March 2018
March 1, 2018
Wagtail 2.0. The leading Django content management system just released it’s 2.0 version—now Django 2.0 and Python 3 only, and with a new rich text editor based on Draft.js. I really like Wagtail—it’s full-feature,d mature, well-documented and philosophically aligned with how I think a CMS should work. I also like this line about the new Python 3 requirement: “Call us reckless neophiles, but we think that, nine years in, Python 3 is looking pretty solid.”

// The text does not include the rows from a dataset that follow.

-- ==== Sys2Proof/Machine/Core.lean ====
section
/-! DEFINITION. The machine as the host takes it. -/

def Sys2Proof.core : Host.Core :=
  { State := Sys2Proof.Machine.State, Fault := Sys2Proof.Machine.Fault, Refusal := Sys2Proof.Machine.Refusal,
    step := Sys2Proof.Machine.step, reset := Sys2Proof.Machine.State.reset }
end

The key to using Wagtail effectively is to recognise that there are multiple roles involved in creating a website: the content author, site administrator, developer and designer. These may well be different people, but they don’t have to be - if you’re using Wagtail to build your personal blog, you’ll probably find yourself hopping between those different roles. Either way, it’s important to be aware of which of those hats you’re wearing at any moment, and to use the right tools for that job. A content author or site administrator will do the bulk of their work through the Wagtail admin interface; a developer or designer will spend most of their time writing Python, HTML or CSS code. This is a good thing: Wagtail isn’t designed to replace the job of programming. Maybe one day someone will come up with a drag-and-drop UI for building websites that’s as powerful as writing code, but Wagtail is not that tool, and does not try to be.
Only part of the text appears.